The Russian oil won’t go to waste — with benchmark Brent crude trading at $132/bbl this morning, there are hefty profit margins even in selling discounted oil to countries that can’t afford to be bothered by its origins. Ed Hirs, a lecturer in energy economics at the University of Houston, says the price elasticity of oil demand is such that if all of Russia’s 7 million bpd of exports were taken off the market, the resultant price spike would push the price up to $300 per barrel before the system broke — ushering in global recession and demand destruction. No, says Hirs, black market Russian oil will continue to flow to China and India and Azerbaijan. “It will just stop flowing directly to Europe.”
European governments have so far resisted outright bans. “We’re moving forward with this plan understanding that many of our European partners may not be able to join us,” Biden said today. “We’re a net exporter of energy, we can take this step while others cannot.”
Social pressure is already leading to de facto Europe bans.
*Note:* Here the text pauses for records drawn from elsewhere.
/-- A frame that fits comes back from a decode of its ten words (R216). -/
theorem decodeSubframe_written {s : State} {m : List FieldEntry} (hmap : fieldMap (sfidOfHow s.how) = some m)
    (hfits : FrameFits m s.fld) (parityEn : Bool) (thresh : BitVec 4) (carry : BitVec 2) :
    decodeSubframe (writtenView parityEn thresh carry s.stream (frameWord m s)) s.stream.length =
      ⟨s.tlm, s.how, s.fld, if parityEn then 0x55555 else 0, sfidOfHow s.how, 0⟩ := by
  have hdata := fun w hlo hhi => (dataAt_written parityEn thresh carry s.stream (frameWord m s) (w := w) hlo hhi).1
  have hflags := flagsAt_written parityEn thresh carry s.stream (frameWord m s)
  generalize writtenView parityEn thresh carry s.stream (frameWord m s) = v at hdata hflags ⊢
  have htlm : tlmOf (dataAt v s.stream.length 1) = s.tlm := by
    rw [hdata 1 (by decide) (by decide)]
    exact tlmOf_frameWord1 s.tlm
  have hhow : howOf (dataAt v s.stream.length 2) = s.how := by
    rw [hdata 2 (by decide) (by decide)]
    exact howOf_solveT_frameWord2 s.how _
  have hsfid : sfidOf (dataAt v s.stream.length 2) = sfidOfHow s.how := by rw [← sfidOfHow_howOf, hhow]
  have hfld : fieldsOf (sfidOfHow s.how) (dataAt v s.stream.length) = s.fld := by
    rw [fieldsOf, hmap]
    refine decodeFields_eq_of_registers fun k =>
      (decodeField_of_placed (fieldMap_wellFormed hmap) (fun e he p hp => ?_) k).trans (registerOf_rawRegister hfits k)
    obtain ⟨hlo, hhi, hlast⟩ := fieldMap_pieces _ m hmap e he p hp
    have hplaced : frameWord m s p.word = placeFields m s.fld p.word := by
      rw [frameWord, if_neg (by omega), if_neg (by omega)]
    rw [Piece.bits, hdata p.word (by omega) hhi, sentData, sentWord, hplaced]
    split
    · exact extractLsb'_solveT _ _ (hlast (by omega)) _
    · rfl
  obtain ⟨hvflags, hfails⟩ := flags_of_good_words parityEn
  rw [decodeSubframe, htlm, hhow, hsfid, hfld, hflags, hvflags, hfails]

/-- Settles O50: what SF.DEC reads is the subframe SF.ENC wrote, and its decode is the frame. -/
theorem decodingAnEncodedFrameGivesTheFrame : Obligations.DecodingAnEncodedFrameGivesTheFrame := by
  intro s u m hb hm hroom hmap hfields hunused
  refine ⟨_, exec_sfEnc_ok hb hm hroom hmap, fun hub hum hbits hcarried => ?_⟩
  have hfits : FrameFits m s.fld := ⟨fun e he => (hfields e he).symm, hunused⟩
  have hwritten : (writtenBits (prev2At 0 s.stream s.stream.length) (frameWord m s) 10).length = 300 :=
    length_writtenBits _ _ 10
  have hread : (u.stream.drop u.pos).take 300 = writtenBits (prev2At 0 s.stream s.stream.length) (frameWord m s) 10 :=
    hbits.trans (List.drop_left' rfl)
  have hlen : 300 ≤ u.stream.length - u.pos := by
    have := congrArg List.length hread
    rw [hwritten, List.length_take, List.length_drop] at this
    omega
  have hsame : SameSubframe ⟨u.parityEn, u.thresh, u.prev2, u.stream⟩
      (writtenView u.parityEn u.thresh 0 s.stream (frameWord m s)) u.pos s.stream.length :=
    { parityEn_eq := rfl
      bits_eq := by
        rw [writtenView, List.drop_left, List.take_of_length_le (le_of_eq hwritten)]
        exact hread
      carried_eq := hcarried.trans (prev2At_append 0 s.stream _ (le_refl _)).symm }
  have hdecode := hsame.decodeSubframe_eq.trans (decodeSubframe_written hmap hfits u.parityEn u.thresh 0)
  have hsfid : sfidOfHow s.how = 1 ∨ sfidOfHow s.how = 2 ∨ sfidOfHow s.how = 3 :=
    (supported_iff_eq _).mp (by rw [supported, hmap]; rfl)
  exact exec_sfDec_ok hub hum hlen hdecode.symm hsfid

end Sys2Proof.Machine

/-! ## Proofs for 44_stream_decoder: DEC.RAW and DEC.BYTE, and the equivalence of the two modes (R240 to R247)

Both commands are a scan between an update that supplies the bits and one that takes the scanned bits away. `Reports` says once
what such a command leaves of its scan. For the equivalence both modes are compared with one walk over the whole logical stream
(`acceptedFrom`): a raw-mode call is a scan of that stream by R185 item 5, a byte-mode call is a part of one by items 5 and 6. -/

namespace Sys2Proof.Machine

/-! ### Where a scan leaves the bits ahead (R184, R185) -/

section ScanEnds

variable {v : View} {p : Nat}

/-- Where a scan stops for want of bits there are fewer than a subframe has. -/
theorem sub_lt_of_undecided {q : Nat} (h : undecided v q) : v.stream.length - q < 300 := by
  obtain h8 | ⟨-, h300⟩ := h
  · exact h8.trans (by decide)
  · exact h300

/-- A scan that starts where one stopped for want of bits does not move (R184). -/
theorem scanFrom_of_undecided (h : undecided v p) : (scanFrom v p).pos = p ∧ (scanFrom v p).frame = none := by
  by_cases h8 : v.stream.length - p < 8
  · rw [scanFrom_of_short h8]
    exact ⟨rfl, rfl⟩
  · obtain ⟨hpre, h300⟩ := h.resolve_left h8
    rw [scanFrom_of_cut (Nat.not_lt.mp h8) hpre h300]
    exact ⟨rfl, rfl⟩

/-- A scan without a frame stopped for want of bits (R184). -/
theorem undecided_of_scanFrom_none (hnone : (scanFrom v p).frame = none) : undecided v (scanFrom v p).pos :=
  (scanLoop_exhausted v _ p false false (Nat.lt_succ_self _) hnone).1

/-- A scan with a frame went at least one subframe forward (R185 item 3). -/
theorem add_le_pos_of_scanFrom_some {c : Candidate} (hsome : (scanFrom v p).frame = some c) :
    p + 300 ≤ (scanFrom v p).pos := by
  obtain ⟨q, u, r, hpass, hend⟩ := scanFrom_endsAt v p
  generalize scanFrom v p = e at hsome hend
  cases hend with
  | accepted h => exact Nat.add_le_add_right hpass.le 300
  | short h8 => exact absurd hsome nofun
  | cut h8 hpre h300 => exact absurd hsome nofun

/-- Until it accepts, a scan does over a longer stream what it does over the shorter one, the acceptance included (R185
item 6). -/
theorem scanFrom_extend_of_some (more : List Bool) (p : Nat) {c : Candidate} (hsome : (scanFrom v p).frame = some c) :
    scanFrom (v.extend more) p = scanFrom v p := by
  induction p using scan_induction v with
  | short p h8 =>
    rw [scanFrom_of_short h8] at hsome
    exact absurd hsome nofun
  | cut p h8 hpre h300 =>
    rw [scanFrom_of_cut h8 hpre h300] at hsome
    exact absurd hsome nofun
  | accepted p h =>
    rw [(sameSubframe_extend more h.1).scanFrom_of_acceptable rfl h, scanFrom_of_acceptable h]
  | noPreamble p h8 hpre ih =>
    rw [scanFrom_of_no_preamble h8 hpre] at hsome ⊢
    rw [scanFrom_extend_of_no_preamble more h8 hpre, ih hsome]
  | rejected p h hrej ih =>
    rw [scanFrom_of_rejected h hrej] at hsome ⊢
    rw [(sameSubframe_extend more h.1).scanFrom_of_rejected rfl h hrej, ih hsome]

end ScanEnds

/-! ### What a stream decode leaves of its scan (R241, R244, R246) -/

/-- The frame registers a candidate fills (R37). -/
def Candidate.frame (c : Candidate) : Frame := ⟨c.tlm, c.how, c.fld, c.vflags⟩

/-- A command that began in s and scanned to e leaves t: CONSUMED and FRAME_VALID are the scan's, the frame registers are those
of the accepted frame, or what they were (R246). -/
structure Reports (s t : State) (e : ScanEnd) : Prop where
  consumed_eq : t.consumed = e.pos
  frameValid_eq : t.frameValid = e.frame.isSome
  frame_eq : t.frame = (e.frame.map Candidate.frame).getD s.frame

/-- A scan reports itself, whatever was done to the cursor before it. -/
theorem finishScan_reports {s u : State} (e : ScanEnd) (hu : u.frame = s.frame) : Reports s (u.finishScan e) e where
  consumed_eq := State.finishScan_consumed u e
  frameValid_eq := State.finishScan_frameValid u e
  frame_eq := by
    rw [← hu]
    cases hframe : e.frame with
    | none =>
      obtain ⟨htlm, hhow, hfld, hvflags⟩ := State.finishScan_frameRegs_none u e hframe
      rw [State.frame, htlm, hhow, hfld, hvflags]
      rfl
    | some c =>
      obtain ⟨htlm, hhow, hfld, hvflags⟩ := State.finishScan_frameRegs_some u e c hframe
      rw [State.frame, htlm, hhow, hfld, hvflags]
      rfl

theorem Reports.dropConsumed {s t : State} {e : ScanEnd} (h : Reports s t e) : Reports s t.dropConsumed e := { h with }

theorem Reports.closeCursor {s t : State} {e : ScanEnd} (h : Reports s t e) : Reports s t.closeCursor e := by
  rw [State.closeCursor_eq]
  exact { h with }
Shell saw outrage erupt last weekend when news emerged that it had purchased a cargo of Russian crude oil at a $28/bbl discount. Shell argued that it needed that particular grade of oil because its European refineries were optimized for it.
Condemned for supporting Putin’s war effort, Shell has since announced it would close 500 stations in Russia, exit its long-sought Sakhalin II LNG project, and would donate the profits from that Russian cargo to Ukrainian refugee charities. In a statement, CEO Ben van Beurden said that he had been having discussions with European governments about what will become the conundrum of the year: how to “disentangle society from Russian energy flows, while maintaining energy supplies.”